I don't know why the GPU support should be lacking with a Type-1. That runs bare metal, and you're running a full OS under that sans any host OS in between. So if the support for the GPU is in your OS instance, you should have access to it. But I'm not that big a workstation type so I'll defer to those who do more with those than me. If you say it's a problem, you'll get no argument from me.
-40hz
This is a summary of the info I found when I looked into using Xen as a hypervisor sometime last year:
Xen is an hypervisor that runs on metal (the pc / server) and then hosts virtual machines called domains.
A Xen PV domain is a paravirtualized domain, that means the operating system (usually we're talking linux here) has been modified to run under Xen, and there's no need to actually emulate hardware. This should be the most efficient way to go, performance wise.

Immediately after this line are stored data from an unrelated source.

/-! ### Synchronisation instructions -/

/-- A sync instruction whose virtual ID grants the right sends `op` to its object for its group, which goes on, or waits where `waits` says
so (10 R226-R228, R230). -/
def syncSends (c : Issue → Lpk → Instr) (o : LOp) (right : Nat → Bool) (waits : Bool) (op : Iss → Lpk → SyncOp)
    (also : State → Iss → Lpk → Prop) : Prop :=
  ∀ (u : Issue) (w : Lpk) (s : State) (x : Iss) (s1 : State) (e : Nat), issuing o u w anyRoom s x s1 → x.act ≠ 0 →
    e = xlatSeen s (clusterOf x.n) x.g.ctx ((gReg x.g ((lowTid x.act).getD 0) w.a.toNat).toNat % 65536) → also s x w →
    (e.testBit 16 = true → right e = true → completes (c u w) s (fun t =>
      t.sync.msgs = s.sync.msgs ++
        [{ obj := e % 65536, frm := some (x.n, x.g.age), ctx := x.g.ctx, ord := x.ord, pc := x.pc, mask := x.act, op := op x w }]
      ∧ groupNow x { x.g with wait := if waits then .sync w.d.toNat x.act else x.g.wait } t (fun g =>
          ∀ k, k < x.g.threads.length → thr g k = stepThread x (fun _ h => h) k (thr x.g k))
      ∧ t.mem = s.mem ∧ t.sync.objs = s.sync.objs))
    ∧ (e.testBit 16 = false → completes (c u w) s (fun t => t.sync.msgs = s.sync.msgs ∧ ∃ g p, groupOf t x.n x.i = some g
        ∧ g.park = some p ∧ p.cause = (if e.testBit 32 then 0x24 else 0x20) ∧ p.precise = true ∧ p.mask = x.act ∧ g.threads = x.g.threads))
    ∧ (e.testBit 16 = true → right e = false → completes (c u w) s (fun t => t.sync.msgs = s.sync.msgs ∧ ∃ g p,
        groupOf t x.n x.i = some g ∧ g.park = some p ∧ p.cause = 0x21 ∧ p.precise = true ∧ p.mask = x.act ∧ g.threads = x.g.threads))

/-! ### Threads that only go on -/

/-- The group of an issue goes on: its threads stay as they were but for the PCs of the subset. -/
def goesOn (x : Iss) (t : State) : Prop :=
  groupNow x x.g t (fun g => ∀ k, k < x.g.threads.length → thr g k = stepThread x (fun _ h => h) k (thr x.g k))

/-- The group of an issue goes on with the value `v` in D of its active threads, and `y` in D + 1 where there is one. -/
def replied (x : Iss) (w : Lpk) (v : W32) (y : Option W32) (t : State) : Prop :=
  groupNow x x.g t (fun g => ∀ k, k < x.g.threads.length →
    thr g k = stepThread x (fun _ h =>
      match y with
      | some y => (h.setReg w.d.toNat v).setReg (w.d.toNat + 1) y
      | none => h.setReg w.d.toNat v) k (thr x.g k))

/-- A precise fault was found at issue: the group is asked to park with its threads unchanged, and memory is unchanged. -/
def parkedAt (x : Iss) (cause : Nat) (mask : BitVec 32) (s t : State) : Prop :=
  (∃ g p, groupOf t x.n x.i = some g ∧ g.park = some p ∧ p.cause = cause ∧ p.precise = true ∧ p.pc = x.pc ∧ p.mask = mask
    ∧ g.threads = x.g.threads) ∧ t.mem = s.mem

/-- No slice holds a RED line. -/
def noRed (s : State) : Prop := ∀ h, ∀ y ∈ sliceAt s h, y.kind ≠ .red

/-- No weight-buffer window refuses accesses: no array and no fill engine works. -/
def winsIdle (s : State) : Prop := ∀ a, winHit s a = none

/-! ### The vector queue -/

/-- A tile or chain instruction enters the vector queue of its core with what it captures of G, and its group goes on. -/
def vecEnters (c : Issue → Lpk → Instr) (o : LOp) (chain : Bool) (opc : Nat) (cap : Iss → Lpk → Nat) (wait : Option GWait) : Prop :=
  ∀ (u : Issue) (w : Lpk) (s : State) (x : Iss) (s1 : State), issuing o u w vecRoom s x s1 → x.act ≠ 0 →
    completes (c u w) s (fun t =>
      (coreOf t x.n).vecq = (coreOf s x.n).vecq ++
        [{ slot := x.i, age := x.g.age, ctx := x.g.ctx, pc := x.pc, chain := chain, opc := opc, w := w, g := cap x w, mask := x.act }]
      ∧ groupNow x { x.g with wait := wait.getD x.g.wait } t (fun g =>
          ∀ k, k < x.g.threads.length → thr g k = stepThread x (fun _ h => h) k (thr x.g k))
      ∧ t.mem = s.mem)

/-- The entry `e` is at the head of the vector queue of core `n`, which runs it now for its live group `g` in slot `i`. -/
def vecHead (s : State) (n i : Nat) (g : Group) (e : VecEntry) (rest : List VecEntry) : Prop :=
  (coreOf s n).vecq = e :: rest ∧ coreRuns s n = true ∧ vecFence s n ≠ 15 ∧ fusedWaits s n = false
  ∧ slotOfAge (coreOf s n) e.age = some i ∧ groupOf s n i = some g ∧ liveMask g ≠ 0

/-- A tile instruction at the head of the vector queue writes the active elements of tile register D with `f`, ORs its flags into sFPF and
VEC_STICKY, writes sFPL, and leaves the queue. -/
def tileResult (o : LOp) (f : VecEntry → Group → Nat → FRes) : Prop :=
  ∀ (n : Fin 48) (s : State) (i : Nat) (g : Group) (e : VecEntry) (rest : List VecEntry), vecHead s n.val i g e rest →
    e.chain = false → entryOp e = o → e.w.d.toNat < g.tiles.length →
    let m := maskTile g (modF e.w 27 3)
    let fl := (actEls m).foldl (fun k j => k ||| (f e g j).fl) 0
    completes (.vecqExecute n .clean) s (fun t =>
      (∃ g', groupOf t n.val i = some g' ∧ g' = { g with tiles := g'.tiles, fpf := g.fpf ||| fl, fpl := fl }
        ∧ (∀ j, j < 256 → tElem g' e.w.d.toNat j = if m.getLsbD j then (f e g j).v else tElem g e.w.d.toNat j)
        ∧ ∀ k, k ≠ e.w.d.toNat → nth g'.tiles k [] = nth g.tiles k [])
      ∧ (coreOf t n.val).vecq = rest
      ∧ regGet t (vecSticky n.val) = (regGet s (vecSticky n.val) ||| fl)
      ∧ t.mem = s.mem)

/-! ### The matrix arrays -/

/-- A matrix instruction enters the matrix queue of its core with the registers of its lowest active thread, and its group goes on. -/
def matEnters (c : Issue → Lpk → Instr) (o : LOp) (op : Iss → Lpk → (BitVec 6 → Nat) → MatOp) : Prop :=
  ∀ (u : Issue) (w : Lpk) (s : State) (x : Iss) (s1 : State), issuing o u w matRoom s x s1 → x.act ≠ 0 →
    let r : BitVec 6 → Nat := fun f => (gReg x.g ((lowTid x.act).getD 0) f.toNat).toNat
    completes (c u w) s (fun t =>
      (coreOf t x.n).matq = (coreOf s x.n).matq ++
        [{ slot := x.i, age := x.g.age, ctx := x.g.ctx, launch := x.g.launch, pc := x.pc, op := op x w r, checked := false }]
      ∧ goesOn x t ∧ t.mem = s.mem)

/-- The entry `e` is at the head of the matrix queue of a core that runs, and has not been handed to its unit. -/
def matHead (s : State) (n : Nat) (e : MatEntry) (rest : List MatEntry) : Prop :=
  (coreOf s n).matq = e :: rest ∧ coreRuns s n = true ∧ e.checked = false

/-- The next native sweep of core `n` is `v`, of one pass for bank `b` of array `b / 2`: its physical bank is free, its rows have landed, no
replay is under way and no fault is to be injected. -/
def sweepDue (s : State) (n b : Nat) (v : Native) (rest : List Native) : Prop :=
  (coreOf s n).stage.todo = v :: rest ∧ (coreOf s n).stage.pass = 0 ∧ actsHere s v = true ∧ coreRuns s n = true ∧ v.banks = [b] ∧ b < 4 ∧ v.afmt ≠ 2
  ∧ (arrOf s n 0).replay = none ∧ (arrOf s n 1).replay = none ∧ (arrOf s n (b / 2)).next < 2
  ∧ nth (arrOf s n (b / 2)).phys (arrOf s n (b / 2)).next none = none ∧ rowsHere (ringOf s n (b / 2)) v = true
  ∧ injectArmed s n (b / 2) = none

/-! ### The fabric -/

/-- The module has sent `i` between `s` and `t`. -/
def sentOut (s t : State) (i : OutItem) : Prop := ∃ l, t.fab.out = s.fab.out ++ l ∧ i ∈ l

/-- The module has answered with `r`, on a port or, where no port leads to the source, on none. -/
def answered (s t : State) (r : Resp) : Prop := ∃ p, sentOut s t (.resp p r)

/-- The bytes `bs` are stored at `a`, and no other byte of module memory has changed. -/
def stores (s t : State) (a : Nat) (bs : List Byte) : Prop :=
  (∀ i, i < bs.length → memByte t (a + i) = nth bs i 0) ∧ ∀ b, (b < a ∨ a + bs.length ≤ b) → memByte t b = memByte s b

/-- No byte of module memory has changed. -/
def sameBytes (s t : State) : Prop := ∀ a, memByte t a = memByte s a

/-- From `s` to `t` the fabric queue of core `n` becomes `q`, and nothing else changes but the group in slot `i` and registers that `may` names. -/
def queueAndGroup (n i : Nat) (q : List FabEntry) (may : Nat → Prop) (s t : State) : Prop :=
  (coreOf t n).fabq = q ∧ groupOnly n i may s (modCore t n (fun c => { c with fabq := (coreOf s n).fabq }))

/-- A fabric instruction enters its core's fabric queue with the registers of its lowest active thread (FSTATUS: the peer and D too), and its group goes
on, or waits as `wait` says. -/
def fabEnters (c : Issue → Lpk → Instr) (o : LOp) (op : FabOp) (wait : GWait → GWait) (when_ : State → Iss → Prop) : Prop :=
  ∀ (u : Issue) (w : Lpk) (s : State) (x : Iss) (s1 : State), issuing o u w fabqRoom s x s1 → x.act ≠ 0 → when_ s x →
    let r : BitVec 6 → Nat := fun f => (gReg x.g ((lowTid x.act).getD 0) f.toNat).toNat
    completes (c u w) s (fun t =>
      queueAndGroup x.n x.i ((coreOf s x.n).fabq ++
        [{ slot := x.i, age := x.g.age, ctx := x.g.ctx, pc := x.pc, op := op, d := w.d.toNat, entry := w.mod.toNat % 2 ^ 12,
           id := if op == .status then r w.a % 4096 else r w.a, value := r w.b,
           len := w.mod.toNat / 2 ^ 12 % 2 ^ 7, ord := x.ord, mask := x.act, sent := false }]) (issueReg x.n) s t
      ∧ groupNow x { x.g with wait := wait x.g.wait } t (fun g => ∀ k, k < x.g.threads.length → thr g k = stepThread x (fun _ h => h) k (thr x.g k)))

/-- A response for this module arrives that answers the unacknowledged transaction `u`. -/
def answers (s : State) (r : Resp) (u : Unack) : Prop :=
  s.fabricId = some r.dst ∧ (connOf s r.src.toNat).unack.find? (fun (v : Unack) => v.t.seq == r.seq) = some u

/-- The transaction with a number is unacknowledged no more; the others are as before. -/
def unacked (s t : State) (q : Nat) (seq : W32) : Prop :=
  (connOf t q).unack = (connOf s q).unack.filter (fun (v : Unack) => v.t.seq != seq)

/-- A transaction arrives at a die that is the next of its source, of which nothing has been NAKed or has landed ahead. -/
def nextArrives (s : State) (x : Txn) : Prop :=
  let c := connOf s x.src.toNat
  s.pkg.held = false ∧ s.fabricId = some x.dst ∧ c.st ≠ .resetting ∧ x.seq = c.a + 1 ∧ c.landed = [] ∧ c.nakked = [] ∧ c.held = []

/-- It passes every check of Table 12.6, and nothing holds it. -/
def admitted (s : State) (x : Txn) : Prop := nextArrives s x ∧ admitStatus s x = 0 ∧ txnHeld s x = false

/-- A transaction has landed: the cumulative acknowledgement of its source covers it, and one is owed. -/
def landed (t : State) (x : Txn) : Prop := (connOf t x.src.toNat).a = x.seq ∧ (connOf t x.src.toNat).ackDue = true

/-- A transaction is NAKed with a status, counted against its entry, and changes no byte of memory. -/
def nakked (s t : State) (x : Txn) (status : Nat) : Prop :=
  answered s t { ty := 3, status := status, src := selfId s, dst := x.src, seq := x.seq, data := [] } ∧ landed t x ∧ sameBytes s t

/-! ### The links -/

/-- A flit of a KIND has been sent on a port whose payload begins with `pay`. -/
def flitSent (s t : State) (p kind : Nat) (pay : List Byte) : Prop :=
  ∃ bs, sentOut s t (.flit p bs) ∧ (flitHdr bs).kind = kind ∧ (bs.drop 12).take pay.length = pay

A Xen HVM domain is hardware emulated domain, that means the operating system (could be Linux, Windows, whatever) has not been modified in any way and hardware gets emulated. This is rather slow, so usually you install PV drivers in the guest os for critical hardware (usually disk and network), so the guest as a whole will run fully virtualized but the most performance-critical pieces of hardware will run paravirtualized. Recent linux systems have pv drivers for both disk and network in the kernel, and there exist various PV drivers for Windows too. With all the development on HVM in recent years there usually is little difference in performance between HVM and PV for standard workloads.
Since Windows is proprietary, it has not been modified to work with Xen. Therefore, it can only be configured under Xen as an HVM, which means all the hardware is emulated and thus slower. This is especially true for non-standard workloads, such as gaming.
Or at least that's my understanding of the info I've found. That said, I'd love to be proven wrong, because I really like the idea of using a hypervisor instead of a bunch of VMs.